*WORK ITEM*.
Please write each record out again word for word.

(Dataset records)
-.-.-

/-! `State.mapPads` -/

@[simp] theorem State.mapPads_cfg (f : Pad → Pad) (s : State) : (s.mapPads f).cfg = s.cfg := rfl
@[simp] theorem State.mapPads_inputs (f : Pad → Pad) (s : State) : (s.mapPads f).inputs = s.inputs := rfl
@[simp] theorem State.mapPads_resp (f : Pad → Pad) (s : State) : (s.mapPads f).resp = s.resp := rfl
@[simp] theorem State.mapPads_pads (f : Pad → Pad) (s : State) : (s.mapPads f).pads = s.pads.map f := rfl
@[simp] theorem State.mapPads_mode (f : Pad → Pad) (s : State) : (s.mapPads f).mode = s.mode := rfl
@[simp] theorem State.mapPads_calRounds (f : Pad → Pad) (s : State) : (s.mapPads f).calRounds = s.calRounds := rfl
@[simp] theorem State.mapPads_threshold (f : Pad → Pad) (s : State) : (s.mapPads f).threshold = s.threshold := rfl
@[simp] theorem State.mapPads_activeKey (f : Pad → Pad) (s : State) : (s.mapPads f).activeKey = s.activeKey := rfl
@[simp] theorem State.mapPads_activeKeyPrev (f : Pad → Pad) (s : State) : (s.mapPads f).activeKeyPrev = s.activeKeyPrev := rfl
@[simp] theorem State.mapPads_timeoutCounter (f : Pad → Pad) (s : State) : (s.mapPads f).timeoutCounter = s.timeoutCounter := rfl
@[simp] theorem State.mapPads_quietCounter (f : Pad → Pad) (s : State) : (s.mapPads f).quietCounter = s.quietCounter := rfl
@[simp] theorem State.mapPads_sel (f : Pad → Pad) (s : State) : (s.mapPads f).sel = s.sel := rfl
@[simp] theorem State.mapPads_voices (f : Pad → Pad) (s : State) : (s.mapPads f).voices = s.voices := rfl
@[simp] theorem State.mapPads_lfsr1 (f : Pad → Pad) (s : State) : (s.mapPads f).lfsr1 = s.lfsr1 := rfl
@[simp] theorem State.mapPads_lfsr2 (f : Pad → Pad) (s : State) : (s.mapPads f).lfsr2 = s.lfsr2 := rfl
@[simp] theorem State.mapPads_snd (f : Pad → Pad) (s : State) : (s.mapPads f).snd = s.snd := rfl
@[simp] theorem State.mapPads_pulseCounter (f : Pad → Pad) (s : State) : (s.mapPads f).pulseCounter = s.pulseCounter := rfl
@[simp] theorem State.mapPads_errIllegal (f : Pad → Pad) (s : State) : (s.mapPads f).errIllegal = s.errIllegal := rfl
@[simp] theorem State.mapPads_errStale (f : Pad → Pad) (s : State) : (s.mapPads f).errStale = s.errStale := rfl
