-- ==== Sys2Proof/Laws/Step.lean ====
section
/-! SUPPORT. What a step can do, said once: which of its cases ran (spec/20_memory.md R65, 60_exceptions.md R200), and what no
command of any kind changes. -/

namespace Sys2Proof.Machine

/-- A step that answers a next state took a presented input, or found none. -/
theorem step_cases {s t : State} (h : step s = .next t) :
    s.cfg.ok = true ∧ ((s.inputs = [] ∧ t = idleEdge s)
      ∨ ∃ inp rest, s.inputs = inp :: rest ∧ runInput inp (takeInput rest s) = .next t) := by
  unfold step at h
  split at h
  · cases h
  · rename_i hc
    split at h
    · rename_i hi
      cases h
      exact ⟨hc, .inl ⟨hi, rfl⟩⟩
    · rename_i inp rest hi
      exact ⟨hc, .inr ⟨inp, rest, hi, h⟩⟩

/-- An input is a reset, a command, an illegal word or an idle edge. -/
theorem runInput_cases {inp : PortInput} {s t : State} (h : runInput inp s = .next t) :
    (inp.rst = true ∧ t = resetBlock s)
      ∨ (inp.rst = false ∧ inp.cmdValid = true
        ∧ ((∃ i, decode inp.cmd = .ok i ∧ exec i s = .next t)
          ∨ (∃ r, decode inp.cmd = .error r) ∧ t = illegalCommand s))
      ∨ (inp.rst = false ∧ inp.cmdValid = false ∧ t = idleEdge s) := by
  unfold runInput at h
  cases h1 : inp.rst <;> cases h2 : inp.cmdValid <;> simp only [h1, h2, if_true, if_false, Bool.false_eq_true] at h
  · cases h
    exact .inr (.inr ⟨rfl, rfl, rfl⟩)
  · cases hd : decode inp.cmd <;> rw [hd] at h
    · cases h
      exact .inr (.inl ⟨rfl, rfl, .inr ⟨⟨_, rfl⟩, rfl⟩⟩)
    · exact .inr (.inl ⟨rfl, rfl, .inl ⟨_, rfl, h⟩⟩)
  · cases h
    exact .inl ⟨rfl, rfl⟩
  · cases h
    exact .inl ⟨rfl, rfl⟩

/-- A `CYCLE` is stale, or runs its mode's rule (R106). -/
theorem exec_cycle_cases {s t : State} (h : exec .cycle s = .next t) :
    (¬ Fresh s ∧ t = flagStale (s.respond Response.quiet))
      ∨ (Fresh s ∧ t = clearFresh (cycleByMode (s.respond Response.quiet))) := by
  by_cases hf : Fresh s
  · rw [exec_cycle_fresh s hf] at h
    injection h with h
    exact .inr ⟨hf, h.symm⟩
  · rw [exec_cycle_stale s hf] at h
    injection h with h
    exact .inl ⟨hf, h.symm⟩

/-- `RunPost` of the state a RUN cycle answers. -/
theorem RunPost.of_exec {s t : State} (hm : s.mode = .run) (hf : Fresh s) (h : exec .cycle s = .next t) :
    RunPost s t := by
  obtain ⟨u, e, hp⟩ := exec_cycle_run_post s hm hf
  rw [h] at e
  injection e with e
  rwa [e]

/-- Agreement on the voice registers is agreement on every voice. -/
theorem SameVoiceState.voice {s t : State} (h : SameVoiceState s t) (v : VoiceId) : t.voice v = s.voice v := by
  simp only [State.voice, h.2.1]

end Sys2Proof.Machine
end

-.-.-

*SOLUTION FOR THIS PROBLEM*.
/-! `State.mapPads` -/

@[simp] theorem State.mapPads_cfg (f : Pad → Pad) (s : State) : (s.mapPads f).cfg = s.cfg := rfl
@[simp] theorem State.mapPads_inputs (f : Pad → Pad) (s : State) : (s.mapPads f).inputs = s.inputs := rfl
@[simp] theorem State.mapPads_resp (f : Pad → Pad) (s : State) : (s.mapPads f).resp = s.resp := rfl
@[simp] theorem State.mapPads_pads (f : Pad → Pad) (s : State) : (s.mapPads f).pads = s.pads.map f := rfl
@[simp] theorem State.mapPads_mode (f : Pad → Pad) (s : State) : (s.mapPads f).mode = s.mode := rfl
@[simp] theorem State.mapPads_calRounds (f : Pad → Pad) (s : State) : (s.mapPads f).calRounds = s.calRounds := rfl
@[simp] theorem State.mapPads_threshold (f : Pad → Pad) (s : State) : (s.mapPads f).threshold = s.threshold := rfl
@[simp] theorem State.mapPads_activeKey (f : Pad → Pad) (s : State) : (s.mapPads f).activeKey = s.activeKey := rfl
@[simp] theorem State.mapPads_activeKeyPrev (f : Pad → Pad) (s : State) : (s.mapPads f).activeKeyPrev = s.activeKeyPrev := rfl
@[simp] theorem State.mapPads_timeoutCounter (f : Pad → Pad) (s : State) : (s.mapPads f).timeoutCounter = s.timeoutCounter := rfl
@[simp] theorem State.mapPads_quietCounter (f : Pad → Pad) (s : State) : (s.mapPads f).quietCounter = s.quietCounter := rfl
@[simp] theorem State.mapPads_sel (f : Pad → Pad) (s : State) : (s.mapPads f).sel = s.sel := rfl
@[simp] theorem State.mapPads_voices (f : Pad → Pad) (s : State) : (s.mapPads f).voices = s.voices := rfl
@[simp] theorem State.mapPads_lfsr1 (f : Pad → Pad) (s : State) : (s.mapPads f).lfsr1 = s.lfsr1 := rfl
@[simp] theorem State.mapPads_lfsr2 (f : Pad → Pad) (s : State) : (s.mapPads f).lfsr2 = s.lfsr2 := rfl
@[simp] theorem State.mapPads_snd (f : Pad → Pad) (s : State) : (s.mapPads f).snd = s.snd := rfl
@[simp] theorem State.mapPads_pulseCounter (f : Pad → Pad) (s : State) : (s.mapPads f).pulseCounter = s.pulseCounter := rfl
@[simp] theorem State.mapPads_errIllegal (f : Pad → Pad) (s : State) : (s.mapPads f).errIllegal = s.errIllegal := rfl
@[simp] theorem State.mapPads_errStale (f : Pad → Pad) (s : State) : (s.mapPads f).errStale = s.errStale := rfl
-- ==== Sys2Proof/Laws/Step.lean ====
section
/-! SUPPORT. What a step can do, said once: which of its cases ran (spec/20_memory.md R65, 60_exceptions.md R200), and what no
command of any kind changes. -/

namespace Sys2Proof.Machine

/-- A step that answers a next state took a presented input, or found none. -/
theorem step_cases {s t : State} (h : step s = .next t) :
    s.cfg.ok = true ∧ ((s.inputs = [] ∧ t = idleEdge s)
      ∨ ∃ inp rest, s.inputs = inp :: rest ∧ runInput inp (takeInput rest s) = .next t) := by
  unfold step at h
  split at h
  · cases h
  · rename_i hc
    split at h
    · rename_i hi
      cases h
      exact ⟨hc, .inl ⟨hi, rfl⟩⟩
    · rename_i inp rest hi
      exact ⟨hc, .inr ⟨inp, rest, hi, h⟩⟩

/-- An input is a reset, a command, an illegal word or an idle edge. -/
theorem runInput_cases {inp : PortInput} {s t : State} (h : runInput inp s = .next t) :
    (inp.rst = true ∧ t = resetBlock s)
      ∨ (inp.rst = false ∧ inp.cmdValid = true
        ∧ ((∃ i, decode inp.cmd = .ok i ∧ exec i s = .next t)
          ∨ (∃ r, decode inp.cmd = .error r) ∧ t = illegalCommand s))
      ∨ (inp.rst = false ∧ inp.cmdValid = false ∧ t = idleEdge s) := by
  unfold runInput at h
  cases h1 : inp.rst <;> cases h2 : inp.cmdValid <;> simp only [h1, h2, if_true, if_false, Bool.false_eq_true] at h
  · cases h
    exact .inr (.inr ⟨rfl, rfl, rfl⟩)
  · cases hd : decode inp.cmd <;> rw [hd] at h
    · cases h
      exact .inr (.inl ⟨rfl, rfl, .inr ⟨⟨_, rfl⟩, rfl⟩⟩)
    · exact .inr (.inl ⟨rfl, rfl, .inl ⟨_, rfl, h⟩⟩)
  · cases h
    exact .inl ⟨rfl, rfl⟩
  · cases h
    exact .inl ⟨rfl, rfl⟩

/-- A `CYCLE` is stale, or runs its mode's rule (R106). -/
theorem exec_cycle_cases {s t : State} (h : exec .cycle s = .next t) :
    (¬ Fresh s ∧ t = flagStale (s.respond Response.quiet))
      ∨ (Fresh s ∧ t = clearFresh (cycleByMode (s.respond Response.quiet))) := by
  by_cases hf : Fresh s
  · rw [exec_cycle_fresh s hf] at h
    injection h with h
    exact .inr ⟨hf, h.symm⟩
  · rw [exec_cycle_stale s hf] at h
    injection h with h
    exact .inl ⟨hf, h.symm⟩

/-- `RunPost` of the state a RUN cycle answers. -/
theorem RunPost.of_exec {s t : State} (hm : s.mode = .run) (hf : Fresh s) (h : exec .cycle s = .next t) :
    RunPost s t := by
  obtain ⟨u, e, hp⟩ := exec_cycle_run_post s hm hf
  rw [h] at e
  injection e with e
  rwa [e]

/-- Agreement on the voice registers is agreement on every voice. -/
theorem SameVoiceState.voice {s t : State} (h : SameVoiceState s t) (v : VoiceId) : t.voice v = s.voice v := by
  simp only [State.voice, h.2.1]

end Sys2Proof.Machine
end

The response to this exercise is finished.